■ Directions for this task: Go through the data and tally the lines that hold the string "Target". Reply with the total alone.

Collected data
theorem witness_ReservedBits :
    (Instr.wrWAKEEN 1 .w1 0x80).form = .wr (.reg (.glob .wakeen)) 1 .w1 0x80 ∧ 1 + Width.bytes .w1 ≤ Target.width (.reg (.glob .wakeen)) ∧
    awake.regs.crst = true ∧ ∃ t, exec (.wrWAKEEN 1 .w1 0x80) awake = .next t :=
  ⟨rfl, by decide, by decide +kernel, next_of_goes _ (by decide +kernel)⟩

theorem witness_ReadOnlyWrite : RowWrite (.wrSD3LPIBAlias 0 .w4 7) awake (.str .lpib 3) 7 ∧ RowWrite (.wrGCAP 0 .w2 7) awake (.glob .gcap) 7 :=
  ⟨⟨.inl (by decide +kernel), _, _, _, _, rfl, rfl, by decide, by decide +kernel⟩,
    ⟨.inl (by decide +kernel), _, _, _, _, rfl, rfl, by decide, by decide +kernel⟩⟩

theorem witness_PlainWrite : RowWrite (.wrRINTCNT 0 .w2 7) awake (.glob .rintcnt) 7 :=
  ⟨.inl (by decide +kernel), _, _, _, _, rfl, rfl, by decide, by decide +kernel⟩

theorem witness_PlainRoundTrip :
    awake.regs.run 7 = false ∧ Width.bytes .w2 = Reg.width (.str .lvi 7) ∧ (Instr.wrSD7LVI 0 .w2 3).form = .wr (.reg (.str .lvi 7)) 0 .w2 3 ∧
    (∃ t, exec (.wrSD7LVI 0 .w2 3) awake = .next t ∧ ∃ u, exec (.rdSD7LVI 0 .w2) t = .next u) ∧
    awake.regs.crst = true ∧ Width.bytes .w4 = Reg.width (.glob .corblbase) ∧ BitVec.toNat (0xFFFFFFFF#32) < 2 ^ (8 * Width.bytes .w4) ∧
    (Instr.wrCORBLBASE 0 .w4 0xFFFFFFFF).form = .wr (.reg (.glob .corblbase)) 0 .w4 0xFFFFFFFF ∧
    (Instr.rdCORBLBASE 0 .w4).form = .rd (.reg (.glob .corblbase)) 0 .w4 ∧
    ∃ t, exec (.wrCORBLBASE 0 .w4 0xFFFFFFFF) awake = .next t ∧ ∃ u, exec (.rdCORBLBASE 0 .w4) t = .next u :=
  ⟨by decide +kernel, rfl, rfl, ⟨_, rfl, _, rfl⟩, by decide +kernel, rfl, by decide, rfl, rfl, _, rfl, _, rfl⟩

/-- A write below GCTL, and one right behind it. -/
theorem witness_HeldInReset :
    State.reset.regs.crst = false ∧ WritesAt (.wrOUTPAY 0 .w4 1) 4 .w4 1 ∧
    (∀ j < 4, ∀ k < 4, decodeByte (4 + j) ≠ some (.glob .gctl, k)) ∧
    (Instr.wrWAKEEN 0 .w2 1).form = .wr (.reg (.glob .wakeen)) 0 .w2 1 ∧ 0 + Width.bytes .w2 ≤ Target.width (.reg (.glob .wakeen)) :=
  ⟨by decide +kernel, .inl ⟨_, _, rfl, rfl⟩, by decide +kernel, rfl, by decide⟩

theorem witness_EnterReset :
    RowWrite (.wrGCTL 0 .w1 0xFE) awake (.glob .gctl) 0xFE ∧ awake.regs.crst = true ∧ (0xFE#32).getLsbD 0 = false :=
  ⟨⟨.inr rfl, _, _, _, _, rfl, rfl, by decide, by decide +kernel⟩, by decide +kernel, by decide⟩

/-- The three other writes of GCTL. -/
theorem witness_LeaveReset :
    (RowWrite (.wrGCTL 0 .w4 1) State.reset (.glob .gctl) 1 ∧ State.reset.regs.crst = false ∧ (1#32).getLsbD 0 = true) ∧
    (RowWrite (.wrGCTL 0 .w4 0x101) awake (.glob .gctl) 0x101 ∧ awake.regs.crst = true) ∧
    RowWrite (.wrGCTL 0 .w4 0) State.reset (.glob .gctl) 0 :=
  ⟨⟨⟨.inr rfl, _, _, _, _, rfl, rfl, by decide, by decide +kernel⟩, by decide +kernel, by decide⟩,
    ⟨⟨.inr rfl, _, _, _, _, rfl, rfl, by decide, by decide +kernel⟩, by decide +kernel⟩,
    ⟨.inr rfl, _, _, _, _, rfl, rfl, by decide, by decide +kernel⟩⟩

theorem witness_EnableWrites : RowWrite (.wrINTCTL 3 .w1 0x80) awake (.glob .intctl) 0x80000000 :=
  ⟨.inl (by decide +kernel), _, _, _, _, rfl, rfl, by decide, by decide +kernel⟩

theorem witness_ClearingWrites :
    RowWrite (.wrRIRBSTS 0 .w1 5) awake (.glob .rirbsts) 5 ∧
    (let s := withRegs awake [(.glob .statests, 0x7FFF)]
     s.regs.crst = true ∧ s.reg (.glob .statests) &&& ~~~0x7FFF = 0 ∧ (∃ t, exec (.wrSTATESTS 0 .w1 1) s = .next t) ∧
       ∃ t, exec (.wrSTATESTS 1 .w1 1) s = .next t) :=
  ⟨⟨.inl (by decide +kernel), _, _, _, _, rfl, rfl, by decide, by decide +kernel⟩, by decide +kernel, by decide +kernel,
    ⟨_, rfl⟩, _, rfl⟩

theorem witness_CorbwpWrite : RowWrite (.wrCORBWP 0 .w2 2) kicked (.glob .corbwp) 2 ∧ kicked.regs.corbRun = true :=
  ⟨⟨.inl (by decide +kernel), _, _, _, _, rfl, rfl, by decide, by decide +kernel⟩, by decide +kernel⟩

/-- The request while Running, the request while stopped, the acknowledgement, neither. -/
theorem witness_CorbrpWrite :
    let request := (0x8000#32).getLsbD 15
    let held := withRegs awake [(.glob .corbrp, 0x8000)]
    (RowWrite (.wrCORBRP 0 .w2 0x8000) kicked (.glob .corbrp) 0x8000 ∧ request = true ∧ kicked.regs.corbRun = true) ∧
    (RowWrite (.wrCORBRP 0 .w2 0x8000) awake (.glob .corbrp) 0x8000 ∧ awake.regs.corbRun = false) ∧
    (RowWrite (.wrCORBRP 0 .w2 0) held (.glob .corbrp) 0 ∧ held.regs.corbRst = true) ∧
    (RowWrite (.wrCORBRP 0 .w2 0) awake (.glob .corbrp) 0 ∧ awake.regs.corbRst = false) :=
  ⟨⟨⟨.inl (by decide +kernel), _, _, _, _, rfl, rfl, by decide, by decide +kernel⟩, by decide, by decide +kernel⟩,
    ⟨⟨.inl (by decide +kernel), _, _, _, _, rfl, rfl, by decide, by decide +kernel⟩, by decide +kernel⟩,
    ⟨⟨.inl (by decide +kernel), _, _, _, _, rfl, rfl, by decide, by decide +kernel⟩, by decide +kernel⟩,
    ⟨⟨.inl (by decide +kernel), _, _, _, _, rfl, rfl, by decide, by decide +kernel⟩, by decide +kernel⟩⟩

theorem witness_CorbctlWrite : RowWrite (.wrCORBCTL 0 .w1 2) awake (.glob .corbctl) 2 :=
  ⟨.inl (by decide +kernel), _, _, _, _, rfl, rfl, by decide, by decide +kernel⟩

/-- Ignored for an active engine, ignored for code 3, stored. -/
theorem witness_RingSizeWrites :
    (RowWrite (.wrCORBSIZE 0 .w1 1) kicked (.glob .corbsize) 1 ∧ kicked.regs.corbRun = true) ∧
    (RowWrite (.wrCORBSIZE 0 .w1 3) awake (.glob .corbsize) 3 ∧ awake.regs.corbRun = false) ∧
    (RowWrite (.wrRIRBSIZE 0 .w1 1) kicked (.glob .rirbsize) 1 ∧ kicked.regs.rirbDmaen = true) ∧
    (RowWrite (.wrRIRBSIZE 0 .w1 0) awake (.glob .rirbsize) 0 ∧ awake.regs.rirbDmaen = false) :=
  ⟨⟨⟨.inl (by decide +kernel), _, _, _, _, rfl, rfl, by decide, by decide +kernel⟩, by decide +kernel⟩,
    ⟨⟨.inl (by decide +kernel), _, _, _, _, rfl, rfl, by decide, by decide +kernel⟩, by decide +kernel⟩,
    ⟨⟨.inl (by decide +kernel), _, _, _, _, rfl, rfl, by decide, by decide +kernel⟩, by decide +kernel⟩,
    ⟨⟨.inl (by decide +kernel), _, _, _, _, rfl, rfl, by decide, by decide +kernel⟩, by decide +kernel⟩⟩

■ Response: 2